* Problem to work on
With the line that contains "deriving DecidableEq, Repr" as the final line, return every line from the start of the data below exactly.

START Provided records

-- ==== Sys2Proof/Config.lean ====
section
/-! DEFINITION. What an implementation fixes: the fixed parameters of 00_scope.md R6 and the types of
the launch parameters of R7. No value of this spec is free during a run (its draws are data of the
launch), so this file holds no opaque constant. -/

namespace Sys2Proof.Config

/-- `STOP_MODE`: the meaning given to STOP (00_scope.md R7, 92_eei_decisions.md D8). -/
inductive StopMode where
  | fault | nop2
  deriving DecidableEq, Repr

/-- The bytes of a ROM bank, 16 KiB (00_scope.md R6). -/
def romBankSize : Nat := 0x4000

/-- The bytes of an external RAM bank, 8 KiB (00_scope.md R6). -/
def ramBankSize : Nat := 0x2000

/-- What a ROM or RAM index beyond its buffer, and absent or disabled RAM, reads as
(20_memory.md R81, R82). -/
def openBus : Byte := 0xFF

/-- Columns of the framebuffer (00_scope.md R6). -/
def screenWidth : Nat := 160

/-- Rows of the framebuffer (00_scope.md R6). -/
def screenHeight : Nat := 144

/-- Cycles a dispatch takes (60_exceptions.md R363). -/
def dispatchCycles : Nat := 20

/-- Cycles a HALT tick takes (60_exceptions.md R353). -/
def haltTickCycles : Nat := 4

end Sys2Proof.Config
end

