-- ==== Sys2Proof/Syntax.lean ====
section
/-! DEFINITION. The instructions: one constructor for each row of spec/opcode_table.json (those with an
immediate first, each group in the table's order), with the immediates that row's rule names
(30_encoding.md R130, R138, R139, R140). Register operands, conditions, bit numbers and RST targets are
part of the row, hence of the name. -/

namespace Sys2Proof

END Provided records

* Result of this exercise
-- ==== Sys2Proof/Config.lean ====
section
/-! DEFINITION. What an implementation fixes: the fixed parameters of 00_scope.md R6 and the types of
the launch parameters of R7. No value of this spec is free during a run (its draws are data of the
launch), so this file holds no opaque constant. -/

namespace Sys2Proof.Config

/-- `STOP_MODE`: the meaning given to STOP (00_scope.md R7, 92_eei_decisions.md D8). -/
inductive StopMode where
  | fault | nop2
  deriving DecidableEq, Repr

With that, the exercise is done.